I drew a Python graph using the data of positive patients of the new coronavirus (COVID-19) released by the Tokyo Metropolitan Government.

I wrote it with the minimum necessary code, so I hope it will be helpful for those who are thinking of performing data analysis using Python from now on.

Since the public data in csv format, which is updated daily by the Tokyo Metropolitan Government, is directly read, there is no need to download the csv file one by one.

If you copy the following Python code to your own execution environment (Jupyter Notebook etc.), you can draw the latest information graph every time.

Also, I added a link to the Japanese national version of csv data later in this article, so I think it will be easier for you to acquire skills if you practice using it.

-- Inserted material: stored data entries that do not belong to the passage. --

-- ==== Sys2Proof/Laws/State.lean ====
section
/-! SUPPORT. Every named update of the state, field by field: what it writes and what it leaves. True by definition and in
the simp set, so that no proof unfolds a record update. -/

namespace Sys2Proof.Machine

variable (s : State)

section writeReg
variable (i : Reg) (v : Nat)
@[simp] theorem writeReg_limbs : (writeReg i v s).limbs = s.limbs := rfl
@[simp] theorem writeReg_x : (writeReg i v s).x = s.x.set i.val v i.isLt := rfl
@[simp] theorem writeReg_cmd : (writeReg i v s).cmd = s.cmd := rfl
@[simp] theorem writeReg_done : (writeReg i v s).done = s.done := rfl
@[simp] theorem writeReg_err : (writeReg i v s).err = s.err := rfl
@[simp] theorem writeReg_prime : (writeReg i v s).prime = s.prime := rfl
@[simp] theorem writeReg_accerr : (writeReg i v s).accerr = s.accerr := rfl
@[simp] theorem writeReg_errcode : (writeReg i v s).errcode = s.errcode := rfl
@[simp] theorem writeReg_ie : (writeReg i v s).ie = s.ie := rfl
@[simp] theorem writeReg_rounds : (writeReg i v s).rounds = s.rounds := rfl
@[simp] theorem writeReg_rndcnt : (writeReg i v s).rndcnt = s.rndcnt := rfl
@[simp] theorem writeReg_phase : (writeReg i v s).phase = s.phase := rfl
@[simp] theorem writeReg_klat : (writeReg i v s).klat = s.klat := rfl
@[simp] theorem writeReg_ptN : (writeReg i v s).ptN = s.ptN := rfl
@[simp] theorem writeReg_ptR : (writeReg i v s).ptR = s.ptR := rfl
@[simp] theorem writeReg_ptS : (writeReg i v s).ptS = s.ptS := rfl
@[simp] theorem writeReg_ptI : (writeReg i v s).ptI = s.ptI := rfl
@[simp] theorem writeReg_env : (writeReg i v s).env = s.env := rfl
end writeReg

section accept
variable (w : Word)
@[simp] theorem accept_limbs : (accept w s).limbs = s.limbs := rfl
@[simp] theorem accept_x : (accept w s).x = s.x := rfl
@[simp] theorem accept_cmd : (accept w s).cmd = w := rfl
@[simp] theorem accept_done : (accept w s).done = false := rfl
@[simp] theorem accept_err : (accept w s).err = false := rfl
@[simp] theorem accept_prime : (accept w s).prime = false := rfl
@[simp] theorem accept_accerr : (accept w s).accerr = s.accerr := rfl
@[simp] theorem accept_errcode : (accept w s).errcode = 0 := rfl
@[simp] theorem accept_ie : (accept w s).ie = s.ie := rfl
@[simp] theorem accept_rounds : (accept w s).rounds = s.rounds := rfl
@[simp] theorem accept_rndcnt : (accept w s).rndcnt = 0 := rfl
@[simp] theorem accept_phase : (accept w s).phase = .exec := rfl
@[simp] theorem accept_klat : (accept w s).klat = s.rounds := rfl
@[simp] theorem accept_ptN : (accept w s).ptN = s.ptN := rfl
@[simp] theorem accept_ptR : (accept w s).ptR = s.ptR := rfl
@[simp] theorem accept_ptS : (accept w s).ptS = s.ptS := rfl
@[simp] theorem accept_ptI : (accept w s).ptI = s.ptI := rfl
@[simp] theorem accept_env : (accept w s).env = s.env := rfl
end accept

section complete
variable (v : Bool)
@[simp] theorem complete_limbs : (complete v s).limbs = s.limbs := rfl
@[simp] theorem complete_x : (complete v s).x = s.x := rfl
@[simp] theorem complete_cmd : (complete v s).cmd = s.cmd := rfl
@[simp] theorem complete_done : (complete v s).done = true := rfl
@[simp] theorem complete_err : (complete v s).err = false := rfl
@[simp] theorem complete_prime : (complete v s).prime = v := rfl
@[simp] theorem complete_accerr : (complete v s).accerr = s.accerr := rfl
@[simp] theorem complete_errcode : (complete v s).errcode = 0 := rfl
@[simp] theorem complete_ie : (complete v s).ie = s.ie := rfl
@[simp] theorem complete_rounds : (complete v s).rounds = s.rounds := rfl
@[simp] theorem complete_rndcnt : (complete v s).rndcnt = s.rndcnt := rfl
@[simp] theorem complete_phase : (complete v s).phase = .idle := rfl
@[simp] theorem complete_klat : (complete v s).klat = s.klat := rfl
@[simp] theorem complete_ptN : (complete v s).ptN = s.ptN := rfl
@[simp] theorem complete_ptR : (complete v s).ptR = s.ptR := rfl
@[simp] theorem complete_ptS : (complete v s).ptS = s.ptS := rfl
@[simp] theorem complete_ptI : (complete v s).ptI = s.ptI := rfl
@[simp] theorem complete_env : (complete v s).env = s.env := rfl
end complete

section raiseError
variable (c : Cause)
@[simp] theorem raiseError_limbs : (raiseError c s).limbs = s.limbs := rfl
@[simp] theorem raiseError_x : (raiseError c s).x = s.x := rfl
@[simp] theorem raiseError_cmd : (raiseError c s).cmd = s.cmd := rfl
@[simp] theorem raiseError_done : (raiseError c s).done = true := rfl
@[simp] theorem raiseError_err : (raiseError c s).err = true := rfl
@[simp] theorem raiseError_prime : (raiseError c s).prime = false := rfl
@[simp] theorem raiseError_accerr : (raiseError c s).accerr = s.accerr := rfl
@[simp] theorem raiseError_errcode : (raiseError c s).errcode = causeCode c := rfl
@[simp] theorem raiseError_ie : (raiseError c s).ie = s.ie := rfl
@[simp] theorem raiseError_rounds : (raiseError c s).rounds = s.rounds := rfl
@[simp] theorem raiseError_rndcnt : (raiseError c s).rndcnt = s.rndcnt := rfl
@[simp] theorem raiseError_phase : (raiseError c s).phase = .idle := rfl
@[simp] theorem raiseError_klat : (raiseError c s).klat = s.klat := rfl
@[simp] theorem raiseError_ptN : (raiseError c s).ptN = s.ptN := rfl
@[simp] theorem raiseError_ptR : (raiseError c s).ptR = s.ptR := rfl
@[simp] theorem raiseError_ptS : (raiseError c s).ptS = s.ptS := rfl
@[simp] theorem raiseError_ptI : (raiseError c s).ptI = s.ptI := rfl
@[simp] theorem raiseError_env : (raiseError c s).env = s.env := rfl
end raiseError

section ackDone
@[simp] theorem ackDone_limbs : (ackDone s).limbs = s.limbs := rfl
@[simp] theorem ackDone_x : (ackDone s).x = s.x := rfl
@[simp] theorem ackDone_cmd : (ackDone s).cmd = s.cmd := rfl
@[simp] theorem ackDone_done : (ackDone s).done = false := rfl
@[simp] theorem ackDone_err : (ackDone s).err = s.err := rfl
@[simp] theorem ackDone_prime : (ackDone s).prime = s.prime := rfl
@[simp] theorem ackDone_accerr : (ackDone s).accerr = s.accerr := rfl
@[simp] theorem ackDone_errcode : (ackDone s).errcode = s.errcode := rfl
@[simp] theorem ackDone_ie : (ackDone s).ie = s.ie := rfl
@[simp] theorem ackDone_rounds : (ackDone s).rounds = s.rounds := rfl
@[simp] theorem ackDone_rndcnt : (ackDone s).rndcnt = s.rndcnt := rfl
@[simp] theorem ackDone_phase : (ackDone s).phase = s.phase := rfl
@[simp] theorem ackDone_klat : (ackDone s).klat = s.klat := rfl
@[simp] theorem ackDone_ptN : (ackDone s).ptN = s.ptN := rfl
@[simp] theorem ackDone_ptR : (ackDone s).ptR = s.ptR := rfl
@[simp] theorem ackDone_ptS : (ackDone s).ptS = s.ptS := rfl
@[simp] theorem ackDone_ptI : (ackDone s).ptI = s.ptI := rfl
@[simp] theorem ackDone_env : (ackDone s).env = s.env := rfl
end ackDone
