/-- A state with every field away from its reset value is reset by both resets (R52). -/
theorem test_resets :
    (after (agentStep .hardReset (refuse (tested 61 2)))) = some (State.resetWith 2)
      ∧ hostWrite 0x004 0x2 (refuse (complete true (tested 61 2))) = State.resetWith 2 := by
  decide +kernel

/-! ## Witnesses: for each statement with hypotheses, a state and operands that meet them, one for each of its clauses -/

theorem test_meets_BothResetsGiveTheTableOfRuleFiftyTwo :
    (loaded 1 2 3).phase = .idle ∧ (0xFFFFFFFF : Word).getLsbD 1 = true := by decide +kernel

theorem test_meets_SoftResetIsRefusedWhileBusy :
    (issued 1 0x00001001 (loaded 61 0 0)).phase ≠ .idle ∧ (tested 61 1).phase ≠ .idle ∧ (2 : Word).getLsbD 1 = true := by
  decide +kernel

/-- A PTEST of 61 that waits is a state that meets the invariant, and it has a next one. -/
theorem test_meets_EveryStepKeepsTheInvariant :
    Safety.Inv (scheduled [.draw 2] (tested 61 2))
      ∧ step (scheduled [.draw 2] (tested 61 2)) = .next (takeAnswer 2 (tested 61 2)) := by
  unfold Safety.Inv WidthInv FlagInv TestInv
  exact ⟨by decide +kernel, rfl⟩

theorem test_meets_NoStepChangesTheOperandWidth : step (loaded 1 2 3) = .next (loaded 1 2 3) := rfl

theorem test_meets_DecodingAnEncodedCommandGivesItBack :
    (Instr.ptest 7).wellFormed = true ∧ (Instr.modinv 7 7 7).wellFormed = true ∧ (Instr.modexp 7 7 7 7).wellFormed = true
      ∧ (Instr.modred 7 7 7).wellFormed = true ∧ (Instr.modmul 7 7 7 7).wellFormed = true := by decide

theorem test_meets_ALegalWordIsTheEncodingOfItsCommand : decode 0x00777705 = .ok (.modmul 7 7 7 7) := by decide

theorem test_meets_OneStepIsTheScheduledAgentsStep :
    (scheduled [.draw 2] (tested 61 2)).env.schedule = [.draw 2]
      ∧ (loaded 1 2 3).env.schedule = [] ∧ (loaded 1 2 3).phase ≠ .exec
      ∧ (tested 61 2).env.schedule = [] ∧ (tested 61 2).phase ≠ .exec := by decide +kernel

theorem test_meets_AStepOfTheSequencerRunsTheDecodedCommand :
    (issued 1 0x00201304 (loaded 100 7 0)).phase = .exec
      ∧ decode (issued 1 0x00201304 (loaded 100 7 0)).cmd = .ok (.modred 3 1 2)
      ∧ (issued 1 0x00201304 (loaded 100 7 0)).env.schedule = []
      ∧ (scheduled [.sequencer] (issued 1 0x00201304 (loaded 100 7 0))).env.schedule = [.sequencer] := by decide +kernel

theorem test_meets_AnIssuedCommandIsTheOneThatRuns :
    (scheduled [scriptCommand (.ptest 1), .sequencer] (loaded 61 0 0)).phase = .idle
      ∧ (scheduled [scriptCommand (.ptest 1), .sequencer] (loaded 61 0 0)).env.schedule =
          [scriptCommand (.ptest 1), .sequencer] := by decide +kernel

theorem test_meets_AnIllegalWordEndsInIllegalCommand :
    (issued 1 0 (loaded 1 2 3)).phase = .exec ∧ decode (issued 1 0 (loaded 1 2 3)).cmd = .error .unknownOp
      ∧ decode (issued 1 0x00001101 (loaded 1 2 3)).cmd = .error .mustBeZero := by decide +kernel

theorem test_meets_AcceptanceLatchesAndClears : (complete true (loaded 1 2 3)).phase = .idle := by decide +kernel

Python runtime environment

The Python code in this article has been tested using Jupyter Lab on a Windows 10 machine with Anaconda installed.

Data source

csv data

The data graphed this time is the following csv data. The results up to the previous day are updated daily. Tokyo Metropolitan Government_New Coronavirus Positive Patient Announcement Details (CSV Format)

home page

The following is the homepage with links to csv data. Details of Tokyo Metropolitan Government_New Coronavirus Positive Patient Announcement image.png

Graphing with Python

Now let's draw a graph in Python using csv data.

First, read the data

First, use the Python code described below to connect to the Tokyo homepage, acquire the latest data (csv format), and convert it to pandas DataFlame.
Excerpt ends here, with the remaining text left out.